Problem details: Output only the lines from the start of the entries through the line holding "(completeBatch b s).printers". Each line must match the original exactly.

Stored data:
=== Begin Enclosure ===
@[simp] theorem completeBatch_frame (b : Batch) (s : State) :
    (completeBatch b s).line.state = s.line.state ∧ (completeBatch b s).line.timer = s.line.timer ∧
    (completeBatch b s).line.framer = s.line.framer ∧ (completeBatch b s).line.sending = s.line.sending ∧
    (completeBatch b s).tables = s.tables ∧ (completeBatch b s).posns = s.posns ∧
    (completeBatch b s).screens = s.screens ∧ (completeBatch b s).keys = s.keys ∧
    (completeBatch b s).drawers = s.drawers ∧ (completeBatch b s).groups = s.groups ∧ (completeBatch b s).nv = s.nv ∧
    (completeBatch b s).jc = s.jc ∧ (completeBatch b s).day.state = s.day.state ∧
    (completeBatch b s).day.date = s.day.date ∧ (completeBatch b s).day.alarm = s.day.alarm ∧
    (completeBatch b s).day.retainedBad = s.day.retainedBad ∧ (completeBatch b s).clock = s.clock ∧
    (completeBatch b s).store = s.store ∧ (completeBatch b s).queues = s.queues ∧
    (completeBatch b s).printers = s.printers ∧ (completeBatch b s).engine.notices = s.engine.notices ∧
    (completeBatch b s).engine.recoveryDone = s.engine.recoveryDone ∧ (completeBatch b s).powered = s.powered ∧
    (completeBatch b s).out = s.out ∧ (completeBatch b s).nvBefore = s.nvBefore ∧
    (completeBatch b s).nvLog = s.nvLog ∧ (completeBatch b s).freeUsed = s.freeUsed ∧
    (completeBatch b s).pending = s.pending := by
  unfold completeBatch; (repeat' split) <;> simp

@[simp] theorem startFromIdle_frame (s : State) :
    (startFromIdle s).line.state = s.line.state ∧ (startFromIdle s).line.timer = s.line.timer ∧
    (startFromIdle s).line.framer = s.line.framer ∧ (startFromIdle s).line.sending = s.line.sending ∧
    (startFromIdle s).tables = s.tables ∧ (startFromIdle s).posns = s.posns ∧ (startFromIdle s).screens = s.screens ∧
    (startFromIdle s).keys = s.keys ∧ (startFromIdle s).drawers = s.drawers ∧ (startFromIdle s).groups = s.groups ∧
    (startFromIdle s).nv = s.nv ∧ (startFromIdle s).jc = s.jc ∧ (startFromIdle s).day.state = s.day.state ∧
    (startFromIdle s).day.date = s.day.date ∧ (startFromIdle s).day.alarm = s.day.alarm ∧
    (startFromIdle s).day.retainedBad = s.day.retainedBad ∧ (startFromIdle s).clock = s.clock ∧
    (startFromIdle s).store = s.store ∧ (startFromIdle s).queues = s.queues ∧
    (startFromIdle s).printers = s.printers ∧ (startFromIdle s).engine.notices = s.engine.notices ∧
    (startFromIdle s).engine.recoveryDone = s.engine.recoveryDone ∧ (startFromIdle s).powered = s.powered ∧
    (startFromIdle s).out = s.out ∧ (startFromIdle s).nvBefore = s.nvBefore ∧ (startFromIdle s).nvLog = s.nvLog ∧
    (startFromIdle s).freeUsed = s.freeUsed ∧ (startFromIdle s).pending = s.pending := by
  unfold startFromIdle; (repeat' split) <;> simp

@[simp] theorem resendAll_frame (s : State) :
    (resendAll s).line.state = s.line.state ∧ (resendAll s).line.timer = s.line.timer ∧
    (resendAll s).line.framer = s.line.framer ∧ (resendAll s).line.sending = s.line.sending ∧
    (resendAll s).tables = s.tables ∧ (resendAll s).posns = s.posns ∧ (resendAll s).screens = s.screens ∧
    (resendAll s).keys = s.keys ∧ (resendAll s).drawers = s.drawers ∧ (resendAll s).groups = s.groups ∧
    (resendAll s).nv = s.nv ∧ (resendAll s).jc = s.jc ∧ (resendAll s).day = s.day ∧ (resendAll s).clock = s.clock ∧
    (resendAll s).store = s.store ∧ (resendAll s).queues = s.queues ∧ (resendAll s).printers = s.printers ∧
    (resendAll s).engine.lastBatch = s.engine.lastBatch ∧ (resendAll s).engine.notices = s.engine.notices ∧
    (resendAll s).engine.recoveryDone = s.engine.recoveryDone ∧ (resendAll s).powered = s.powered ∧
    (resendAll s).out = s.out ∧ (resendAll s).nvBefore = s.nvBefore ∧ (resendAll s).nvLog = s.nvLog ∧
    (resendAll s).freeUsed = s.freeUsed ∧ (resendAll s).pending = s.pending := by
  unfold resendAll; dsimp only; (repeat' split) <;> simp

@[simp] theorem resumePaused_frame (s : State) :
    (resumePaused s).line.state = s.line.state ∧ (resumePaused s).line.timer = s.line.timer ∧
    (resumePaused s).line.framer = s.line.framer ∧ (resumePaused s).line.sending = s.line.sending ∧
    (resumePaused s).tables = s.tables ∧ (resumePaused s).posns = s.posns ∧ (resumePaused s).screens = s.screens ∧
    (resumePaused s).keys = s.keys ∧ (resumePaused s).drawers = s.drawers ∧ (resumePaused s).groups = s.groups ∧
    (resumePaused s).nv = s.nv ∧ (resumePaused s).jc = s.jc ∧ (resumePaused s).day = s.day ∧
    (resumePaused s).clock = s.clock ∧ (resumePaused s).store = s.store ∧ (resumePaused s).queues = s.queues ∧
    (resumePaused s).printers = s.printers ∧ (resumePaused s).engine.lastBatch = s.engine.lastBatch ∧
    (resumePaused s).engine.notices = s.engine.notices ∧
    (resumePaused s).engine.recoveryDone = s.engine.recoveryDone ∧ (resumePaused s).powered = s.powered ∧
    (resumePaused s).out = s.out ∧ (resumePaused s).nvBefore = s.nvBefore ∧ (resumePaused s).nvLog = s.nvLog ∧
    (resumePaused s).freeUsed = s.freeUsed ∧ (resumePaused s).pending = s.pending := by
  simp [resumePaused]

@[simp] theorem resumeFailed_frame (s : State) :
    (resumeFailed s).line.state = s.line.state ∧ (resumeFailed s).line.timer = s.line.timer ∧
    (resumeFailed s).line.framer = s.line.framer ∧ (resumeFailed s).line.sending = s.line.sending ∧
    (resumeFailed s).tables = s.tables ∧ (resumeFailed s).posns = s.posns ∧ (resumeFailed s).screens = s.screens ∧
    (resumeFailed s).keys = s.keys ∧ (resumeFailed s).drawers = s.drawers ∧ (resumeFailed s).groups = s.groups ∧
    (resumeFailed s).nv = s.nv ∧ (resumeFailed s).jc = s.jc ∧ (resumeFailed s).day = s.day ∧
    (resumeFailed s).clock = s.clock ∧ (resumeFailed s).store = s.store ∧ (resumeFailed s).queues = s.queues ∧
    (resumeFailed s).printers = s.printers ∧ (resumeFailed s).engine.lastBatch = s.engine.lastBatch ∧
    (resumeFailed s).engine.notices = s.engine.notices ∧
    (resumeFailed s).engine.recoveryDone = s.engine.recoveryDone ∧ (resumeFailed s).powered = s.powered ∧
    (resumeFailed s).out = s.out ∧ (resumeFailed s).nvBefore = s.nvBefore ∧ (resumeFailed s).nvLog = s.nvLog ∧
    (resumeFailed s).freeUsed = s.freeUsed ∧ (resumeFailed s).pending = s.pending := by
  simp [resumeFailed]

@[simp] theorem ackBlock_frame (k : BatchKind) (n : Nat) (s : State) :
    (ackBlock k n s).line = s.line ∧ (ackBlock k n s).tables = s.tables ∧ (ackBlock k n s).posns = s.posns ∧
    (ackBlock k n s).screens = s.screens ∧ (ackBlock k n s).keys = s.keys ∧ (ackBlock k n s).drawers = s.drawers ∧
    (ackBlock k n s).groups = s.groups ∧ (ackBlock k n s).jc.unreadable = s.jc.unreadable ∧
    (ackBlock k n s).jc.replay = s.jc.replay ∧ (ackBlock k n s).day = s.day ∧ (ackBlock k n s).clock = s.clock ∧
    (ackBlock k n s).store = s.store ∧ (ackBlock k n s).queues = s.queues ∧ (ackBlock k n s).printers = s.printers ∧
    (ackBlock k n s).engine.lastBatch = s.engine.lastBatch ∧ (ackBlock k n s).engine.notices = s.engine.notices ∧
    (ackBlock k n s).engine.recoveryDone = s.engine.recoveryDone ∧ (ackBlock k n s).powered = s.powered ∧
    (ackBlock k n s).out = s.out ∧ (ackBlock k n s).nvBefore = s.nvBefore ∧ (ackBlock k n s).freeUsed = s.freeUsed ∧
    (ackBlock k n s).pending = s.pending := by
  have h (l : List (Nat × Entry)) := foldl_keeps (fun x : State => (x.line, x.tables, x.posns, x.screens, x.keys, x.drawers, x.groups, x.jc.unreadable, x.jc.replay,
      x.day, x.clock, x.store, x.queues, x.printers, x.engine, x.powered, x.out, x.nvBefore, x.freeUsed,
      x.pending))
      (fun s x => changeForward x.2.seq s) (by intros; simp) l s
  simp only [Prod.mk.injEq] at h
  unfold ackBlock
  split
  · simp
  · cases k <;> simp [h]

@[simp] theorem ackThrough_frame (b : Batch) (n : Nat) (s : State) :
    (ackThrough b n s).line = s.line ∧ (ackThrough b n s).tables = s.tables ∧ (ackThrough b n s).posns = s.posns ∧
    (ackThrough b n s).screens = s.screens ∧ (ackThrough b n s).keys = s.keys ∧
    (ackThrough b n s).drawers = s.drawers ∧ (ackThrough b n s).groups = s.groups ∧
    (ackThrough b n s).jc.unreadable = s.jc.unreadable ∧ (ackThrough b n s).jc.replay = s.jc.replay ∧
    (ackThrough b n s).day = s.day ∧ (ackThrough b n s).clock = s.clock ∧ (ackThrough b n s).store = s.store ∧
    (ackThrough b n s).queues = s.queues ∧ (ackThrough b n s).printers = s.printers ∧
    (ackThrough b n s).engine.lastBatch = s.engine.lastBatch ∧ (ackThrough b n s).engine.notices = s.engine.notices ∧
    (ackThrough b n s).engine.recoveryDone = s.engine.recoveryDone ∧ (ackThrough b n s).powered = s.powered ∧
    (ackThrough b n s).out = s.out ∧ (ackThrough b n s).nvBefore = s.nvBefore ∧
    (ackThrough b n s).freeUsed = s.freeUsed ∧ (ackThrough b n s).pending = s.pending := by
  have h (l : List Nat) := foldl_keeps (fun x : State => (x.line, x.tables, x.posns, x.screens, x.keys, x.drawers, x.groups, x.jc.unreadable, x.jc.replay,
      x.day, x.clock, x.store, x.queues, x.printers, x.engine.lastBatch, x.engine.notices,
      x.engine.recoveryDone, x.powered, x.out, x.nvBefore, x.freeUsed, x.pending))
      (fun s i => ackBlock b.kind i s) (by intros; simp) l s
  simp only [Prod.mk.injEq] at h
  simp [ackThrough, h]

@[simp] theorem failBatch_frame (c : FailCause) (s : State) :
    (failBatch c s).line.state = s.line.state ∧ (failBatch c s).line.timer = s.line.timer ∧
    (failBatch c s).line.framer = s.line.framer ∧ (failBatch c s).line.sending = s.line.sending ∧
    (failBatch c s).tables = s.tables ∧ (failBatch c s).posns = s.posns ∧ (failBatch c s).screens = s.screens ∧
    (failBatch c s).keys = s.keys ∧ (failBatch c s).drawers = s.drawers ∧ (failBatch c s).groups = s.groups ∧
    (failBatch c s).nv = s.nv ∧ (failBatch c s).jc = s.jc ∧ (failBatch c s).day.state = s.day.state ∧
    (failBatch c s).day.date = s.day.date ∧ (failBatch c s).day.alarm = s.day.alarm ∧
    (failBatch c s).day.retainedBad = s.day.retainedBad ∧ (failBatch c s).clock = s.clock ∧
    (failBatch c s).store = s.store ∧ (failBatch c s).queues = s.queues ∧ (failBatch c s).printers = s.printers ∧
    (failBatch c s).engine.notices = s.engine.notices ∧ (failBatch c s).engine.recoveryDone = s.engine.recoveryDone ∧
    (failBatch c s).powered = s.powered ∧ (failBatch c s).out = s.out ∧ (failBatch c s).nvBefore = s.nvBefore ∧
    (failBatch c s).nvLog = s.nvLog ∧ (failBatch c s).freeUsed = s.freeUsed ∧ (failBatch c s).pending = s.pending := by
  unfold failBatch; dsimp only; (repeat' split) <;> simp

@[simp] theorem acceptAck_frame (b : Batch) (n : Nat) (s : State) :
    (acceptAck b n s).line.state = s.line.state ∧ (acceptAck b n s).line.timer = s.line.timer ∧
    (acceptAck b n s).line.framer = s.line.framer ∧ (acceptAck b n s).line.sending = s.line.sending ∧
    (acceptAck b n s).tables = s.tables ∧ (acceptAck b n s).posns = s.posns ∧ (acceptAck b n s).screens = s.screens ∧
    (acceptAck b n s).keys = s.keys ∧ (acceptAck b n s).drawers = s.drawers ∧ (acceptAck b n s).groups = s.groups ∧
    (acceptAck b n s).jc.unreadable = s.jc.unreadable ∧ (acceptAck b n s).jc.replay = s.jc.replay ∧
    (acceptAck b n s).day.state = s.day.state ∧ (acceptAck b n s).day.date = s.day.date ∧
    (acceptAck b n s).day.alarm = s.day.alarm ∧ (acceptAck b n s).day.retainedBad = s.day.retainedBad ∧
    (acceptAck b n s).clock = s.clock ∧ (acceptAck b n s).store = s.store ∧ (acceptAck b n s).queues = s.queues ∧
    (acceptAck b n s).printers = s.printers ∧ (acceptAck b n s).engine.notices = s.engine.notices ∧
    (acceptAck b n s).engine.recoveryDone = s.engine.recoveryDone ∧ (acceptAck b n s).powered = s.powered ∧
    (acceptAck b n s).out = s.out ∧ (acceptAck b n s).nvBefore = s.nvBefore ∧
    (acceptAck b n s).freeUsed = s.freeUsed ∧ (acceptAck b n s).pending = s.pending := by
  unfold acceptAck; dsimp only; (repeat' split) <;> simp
=== End Enclosure ===
Problem solution:
@[simp] theorem completeBatch_frame (b : Batch) (s : State) :
    (completeBatch b s).line.state = s.line.state ∧ (completeBatch b s).line.timer = s.line.timer ∧
    (completeBatch b s).line.framer = s.line.framer ∧ (completeBatch b s).line.sending = s.line.sending ∧
    (completeBatch b s).tables = s.tables ∧ (completeBatch b s).posns = s.posns ∧
    (completeBatch b s).screens = s.screens ∧ (completeBatch b s).keys = s.keys ∧
    (completeBatch b s).drawers = s.drawers ∧ (completeBatch b s).groups = s.groups ∧ (completeBatch b s).nv = s.nv ∧
    (completeBatch b s).jc = s.jc ∧ (completeBatch b s).day.state = s.day.state ∧
    (completeBatch b s).day.date = s.day.date ∧ (completeBatch b s).day.alarm = s.day.alarm ∧
    (completeBatch b s).day.retainedBad = s.day.retainedBad ∧ (completeBatch b s).clock = s.clock ∧
    (completeBatch b s).store = s.store ∧ (completeBatch b s).queues = s.queues ∧
    (completeBatch b s).printers = s.printers ∧ (completeBatch b s).engine.notices = s.engine.notices ∧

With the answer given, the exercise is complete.